Counsel for the Defendant also contended that the 5 leases granted to the Plaintiff are not a "tenancy exempt
from registration" pursuant to Sections 213 and 223(2) of the National Land Code 1965. In fact, they are
registered leases for 88 years and as such Counsel contended that they do not come within Section 7(2) of
the Specific Relief Act 1950 and hence the Defendant can enforce its right to recover the Project land
against the Plaintiff as occupier without resorting to "proceedings in the Court". This is a rather interesting
and novel submission on a point of law. I would have thought that as Section 7(2) of the Specific Relief Act
1950 affords protection to a tenant under a tenancy of less than 3 years, a registered lessee of 88 years as in
this case, would be afforded a better right against self-help and that the Defendant ought to obtain an order
for the forfeiture of the leases before it can attempt to repossess the Project land.
Balance of convenience
[56] As for the balance of convenience, it is the Defendant's case that as the Plaintiff is not in a financial
position to recommence construction work on the Project and to complete it, it would be better for the
Defendant to repossess the Project land and take steps to have the Project completed and that it would be in
the public interest to do so. (SeeTenaga Nasional Berhad v Dolomite Industrial Park Sdn Bhd [2001] 1 CLJ
695 CA). The Plaintiff should not be allowed to remain on the Project land and do nothing and at the same
time restrain the Defendant from getting on with the completion of the Project through a third party.

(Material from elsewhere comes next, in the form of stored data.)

/-- A change of link STATE posts LINK_CHANGE (R418). -/
def State.setLinkState (s : State) (n st : Nat) : State :=
  let old := s.linkState n
  if old = st then s
  else (((s.put (linkStat n) st).dropStream n).dropRequests n).postEvent 1
    ⟨0x0011, 4, packBytes [(16, 1, linkClass n), (17, 1, linkNo n), (18, 1, old), (19, 1, st)]⟩

/-- The lanes of a link in one of the states. -/
def State.lanesIn (s : State) (n : Nat) (sts : List Nat) : List Nat :=
  (linkLanes n).filter (fun l => sts.contains (s.laneState l))

/-- The mask of a link's physical lanes outside ACTIVE and STANDBY. -/
def State.badMask (s : State) (n : Nat) : Nat :=
  ((linkLanes n).filter (fun l => !([lActive, lStandby].contains (s.laneState l)))).foldl
    (fun m l => m + 2 ^ laneNo l) 0

/-! ### The link layer's answer to its lanes -/

/-- LD_LINK_MAP: the physical lane of logical lane j. -/
def posFld (n j : Nat) : Fld := ⟨Adr.LD_LINK_MAP n, 4 * j + 3, 4 * j⟩

/-- The logical lane that physical lane k carries, if any. -/
def State.logical (s : State) (n k : Nat) : Option Nat := (List.range 8).find? (fun j => s.get (posFld n j) == k)

/-- The lane that the link holds as its spare. -/
def State.spare (s : State) (n : Nat) : Nat := s.get (Reg.LD_LINK_STAT_SPARE n)

/-- R242: the spare in STANDBY takes logical lane j, enters ACTIVE, and SUBREQ goes out for 64 frames. -/
def State.substitute (s : State) (n j : Nat) : State :=
  let sp := s.spare n
  let old := s.get (posFld n j)
  let s1 := ((s.put (posFld n j) sp).put (Reg.LD_LINK_STAT_SPARE n) 0xF).set1 (Reg.LD_LINK_STAT_SUBST n)
  let s2 := ((s1.setLaneState (9 * n + sp) lActive).onLane (9 * n + sp) (fun v => { v with train := 0 })).onLink n (fun l => { l with subLeft := 64, subPos := j })
  let s3 := s2.groomRec 1 2 0x22 (argOf (n + 256 * j) (old + 256 * sp))
  if s.linkState n = 1 then s3.setLinkState n 2 else s3

/-- The spare of a lead link is in STANDBY. -/
def State.spareReady (s : State) (n : Nat) : Bool :=
  s.spare n != 0xF && s.laneState (9 * n + s.spare n) == lStandby

/-- R30, R224, R225, R259: a lead link goes down; outside a service-level change (R430) the chip enters QUARANTINE with the hold of
R259. -/
def State.linkLost (s : State) (n : Nat) : State :=
  let s1 := s.setLinkState n 3
  if n < 16 && !s.on Reg.CHIP_MODE_SVC_CHG then
    s1.enterQuarantine qLinkDown (n + 16 * s.badMask n)
  else s1

/-- R245, R224: the width an elastic link of w working lanes runs at: the code of EL_LINK_CTL.WIDTH. -/
def widthCode (w : Nat) : Nat := if 4 ≤ w then 0 else if 2 ≤ w then 1 else 2

/-- The lanes of a width code. -/
def widthLanes (c : Nat) : Nat := if c = 0 then 4 else if c = 1 then 2 else 1

/-- A lane has left ACTIVE or STANDBY: what the link does in the same cycle (R222, R224, R225, R242, R245).  An elastic link that used
the lane asks for the largest width that its working lanes allow, no wider than firmware has set (DEDUCED). -/
def State.laneLeft (s : State) (l : Nat) (was : Nat) : State :=
  let n := laneLink l
  if !s.isUp n then s
  else if n < 16 then
    let s1 := match s.logical n (laneNo l) with
      | some j => if was = lActive ∧ s.spareReady n then s.substitute n j else s
      | none =>
        if s.spare n = laneNo l then
          let s1 := s.put (Reg.LD_LINK_STAT_SPARE n) 0xF
          if s.linkState n = 1 then s1.setLinkState n 2 else s1
        else s
    if (s1.lanesIn n [lActive, lStandby]).length < 8 then s1.linkLost n else s1
  else
    let w := (s.lanesIn n [lActive]).length
    if w = 0 then s.setLinkState n 3
    else if bit (s.get (Reg.EL_LINK_STAT_LANES (n - 16))) (laneNo l) then
      let c := max (widthCode w) (s.get (Reg.EL_LINK_CTL_WIDTH (n - 16)))
      (s.onLink n (fun k => { k with want := some c, wantFw := k.want.isSome && k.wantFw })).groomRec 1 3 0x24
        (argOf ((n - 16) + 256 * widthLanes c) 0)
    else s

/-- R245: a width asked for on elastic link n that is UP waits for a frame start; the width in force asks for nothing more. -/
def State.wantWidth (s : State) (n w : Nat) : State :=
  if !s.isUp (16 + n) then s
  else if s.get (Reg.EL_LINK_STAT_WIDTH n) ≠ w then s.onLink (16 + n) (fun k => { k with want := some w, wantFw := true })
  else if widthLanes w ≤ (s.lanesIn (16 + n) [lActive]).length then s.onLink (16 + n) (fun k => { k with want := none })
  else s

/-- R232: the cells of a frame on an elastic link at a width code. -/
def widthCells (c : Nat) : Nat := if c = 0 then 62 else if c = 1 then 30 else 14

[57] It will not be quite correct to say that the Plaintiff wants to remain on the Project land and do nothing as it
has every intention to proceed with the resolution of the disputes through arbitration. The scales of justice will
be balanced in this case with the Defendant made to wait a little longer pending the resolution of all disputes
by the arbitrator.
[59] The Defendant has also clearly expressed its intention to secure a third party to take over the Project
from the Plaintiff and to complete it. In fact, the Plaintiff had requested the Plaintiffs bank, RHB Bank Bhd to
nominate a third party or to agree to the Defendant's intention to secure a third party through a tender.
[60] If the Defendant is not restrained by an order of injunction from doing so, the powers and/or jurisdiction
of the arbitrator will be fettered and the express provisions in the JVA and Lease Agreements to refer all
disputes to arbitration would be rendered quite meaningless.
[61] The justice of the case surely lies in favour of the Plaintiff to let the status quo remain until the arbitrator
has the chance to arbitrate on the disputes.
Conclusion
[64] In the result, an order in terms of prayers 1 (a) and (b) of Enclosure 1 was allowed to the Plaintiff. No
order was made on Enclosure 2 and Enclosure 10 was dismissed with costs. The arguments raised by the
Defendant in support of Enclosure 10 are the same issues canvassed by the parties as discussed above.